In the present work, a novel fuzzy TODIM approach has been proposed to deal with the fuzzy information with the complex interval-valued intuitionistic characteristics. The proposed method combines the advantages of both the TODIM method and also the inherent ability of complex interval-valued intuitionistic fuzzy sets to handle complex linguistic information. The proposed fuzzy TODIM approaches have the potential ability to depict the complex linguistic information, which is particularly two-dimensional information, into a single set. Due to this approach, the information or the evaluations provided by the decision makers are maintained as close as possible to the real-world scenario. The decisions taken accounts for the risk appetite of the experts involved in the process of decision making. The risk appetite of the experts is an inevitable component and should not be ignored during the decision making process. On the basis of two aggregation operators, CIVIFOWA fuzzy TODIM and CIVIFOWG fuzzy TODIM approaches have been proposed with a motive to improve the existing lacuna in the decision making process and hence contribute towards the decision making process. The developed decision-making frameworks have been adjudged for their feasibility through an illustrative example. The ranking results demonstrate the effect of psychological behaviour of the decision maker in the decision making process. Sensitivity analysis depicts the robustness of the proposed methodologies.
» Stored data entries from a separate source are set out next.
-- ==== Sys2Proof/Machine/RegTable.lean ====
section
/-! DEFINITION. Where each register stands (spec/02 to spec/18, the register tables): its function, block,
offset, sub-index stride and access code, and the value each has at reset. -/

namespace Sys2Proof.Machine

/-- One row of a register table: register `reg` with sub-index j stands at `off` + j × `stride` of the
basic or expert block of CAP_ID `cap`. -/
structure RegRow where
  reg : AnyReg
  cap : Nat
  expert : Bool
  off : Nat
  stride : Nat
  count : Nat
  acc : Acc
  deriving DecidableEq, Repr

/-- Registers of STRUCTURE. -/
def rowsStructure : List RegRow := [
  ⟨.fn .structState, 0x34, false, 0x0000, 0x0, 1, .ro⟩,
  ⟨.fn .structSlot, 0x34, false, 0x0004, 0x0, 1, .ro⟩,
  ⟨.fn .structSeq, 0x34, false, 0x0008, 0x0, 1, .ro⟩,
  ⟨.fn .structFloor, 0x34, false, 0x000C, 0x0, 1, .ro⟩,
  ⟨.fn .structHash, 0x34, false, 0x0010, 0x4, 12, .ro⟩,
  ⟨.fn .structCmd, 0x34, false, 0x0040, 0x0, 1, .wo⟩,
  ⟨.fn .structStatus, 0x34, false, 0x0044, 0x0, 1, .w1c⟩,
  ⟨.fn .structSrcLo, 0x34, false, 0x0048, 0x0, 1, .rw⟩,
  ⟨.fn .structSrcHi, 0x34, false, 0x004C, 0x0, 1, .rw⟩,
  ⟨.fn .structSrcLen, 0x34, false, 0x0050, 0x0, 1, .rw⟩,
  ⟨.fn .structZone, 0x34, false, 0x0054, 0x0, 1, .ro⟩,
  ⟨.fn .structKeys, 0x34, false, 0x0058, 0x0, 1, .ro⟩,
  ⟨.fn .structFail, 0x34, false, 0x005C, 0x0, 1, .ro⟩,
  ⟨.fn .structLoadMs, 0x34, false, 0x0060, 0x0, 1, .ro⟩,
  ⟨.fn .structXConfirm, 0x34, true, 0x0000, 0x0, 1, .rw⟩,
  ⟨.fn .structXDrain, 0x34, true, 0x0004, 0x0, 1, .rw⟩,
  ⟨.fn .structXIgnored, 0x34, true, 0x0008, 0x0, 1, .rc⟩]

/-- Registers of DEVICE_CORE. -/
def rowsDeviceCore : List RegRow := [
  ⟨.bus .coreId, 0x01, false, 0x0000, 0x0, 1, .ro⟩,
  ⟨.bus .corePort, 0x01, false, 0x0004, 0x0, 1, .ro⟩,
  ⟨.bus .coreBarrier, 0x01, false, 0x0008, 0x0, 1, .wo⟩,
  ⟨.bus .coreBarrierDone, 0x01, false, 0x000C, 0x0, 1, .ro⟩,
  ⟨.bus .coreMwinBaseLo, 0x01, false, 0x0010, 0x0, 1, .rw⟩,
  ⟨.bus .coreMwinBaseHi, 0x01, false, 0x0014, 0x0, 1, .rw⟩,
  ⟨.bus .coreEvtRing, 0x01, false, 0x0018, 0x0, 1, .rw⟩,
  ⟨.bus .coreEvtSeverity, 0x01, false, 0x001C, 0x0, 1, .rw⟩,
  ⟨.bus .coreEvtLost, 0x01, false, 0x0020, 0x0, 1, .rc⟩,
  ⟨.bus .coreBadAccess, 0x01, false, 0x0024, 0x0, 1, .rc⟩,
  ⟨.bus .corePtmStatus, 0x01, false, 0x0028, 0x0, 1, .ro⟩,
  ⟨.bus .corePtmHostLo, 0x01, false, 0x002C, 0x0, 1, .ro⟩,
  ⟨.bus .corePtmHostHi, 0x01, false, 0x0030, 0x0, 1, .ro⟩,
  ⟨.bus .corePtmDev, 0x01, false, 0x0034, 0x0, 1, .ro⟩,
  ⟨.bus .corePtmLinkDelay, 0x01, false, 0x0038, 0x0, 1, .ro⟩,
  ⟨.bus .coreXPtmPeriod, 0x01, true, 0x0000, 0x0, 1, .rw⟩,
  ⟨.bus .coreXIgnored, 0x01, true, 0x0004, 0x0, 1, .rc⟩]

/-- Registers of RINGS. -/
def rowsRings : List RegRow := [
  ⟨.bus .ringCtl, 0x02, false, 0x0000, 0x0, 1, .rw⟩,
  ⟨.bus .ringBaseLo, 0x02, false, 0x0004, 0x0, 1, .rw⟩,
  ⟨.bus .ringBaseHi, 0x02, false, 0x0008, 0x0, 1, .rw⟩,
  ⟨.bus .ringProd, 0x02, false, 0x000C, 0x0, 1, .ringPtr⟩,
  ⟨.bus .ringCons, 0x02, false, 0x0010, 0x0, 1, .ringPtr⟩,
  ⟨.bus .ringStatus, 0x02, false, 0x0014, 0x0, 1, .w1c⟩,
  ⟨.bus .ringHoldoff, 0x02, false, 0x0018, 0x0, 1, .rw⟩,
  ⟨.bus .ringWaitLimit, 0x02, false, 0x001C, 0x0, 1, .rw⟩,
  ⟨.bus .ringXBatch, 0x02, true, 0x0000, 0x0, 1, .rw⟩,
  ⟨.bus .ringXIgnored, 0x02, true, 0x0004, 0x0, 1, .rc⟩]

/-- Registers of FENCES. -/
def rowsFences : List RegRow := [
  ⟨.bus .fenceValueLo, 0x03, false, 0x0000, 0x10, 4096, .ro⟩,
  ⟨.bus .fenceValueHi, 0x03, false, 0x0004, 0x10, 4096, .ro⟩,
  ⟨.bus .fenceSignalLo, 0x03, false, 0x0008, 0x10, 4096, .wo⟩,
  ⟨.bus .fenceSignalHi, 0x03, false, 0x000C, 0x10, 4096, .wo⟩]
Furthermore, a comprehensive analysis of the effect of distance measures on the ranking results also justify the efficiency and robustness of the proposed methodologies. However, CIVIFOWG fuzzy TODIM approach was revealed to be more stable in comparison to the CIVIFOWA fuzzy TODIM approach owing to the inherent characteristic advantages of aggregating the data by the geometric operators. A comparative analysis with the extant fuzzy TODIM approaches clearly depicts the superiority of the proposed approaches and hence justify the value addition to the decision making sciences. As a future scope of the present study, the applicability of the developed methodologies to different application domains must be extended. Different MCDM tools as such VIKOR (Wu et al. 2019b) as well as other information representations (Shen et al. 2019; Wang et al. 2020a) may be integrated with the proposed frameworks.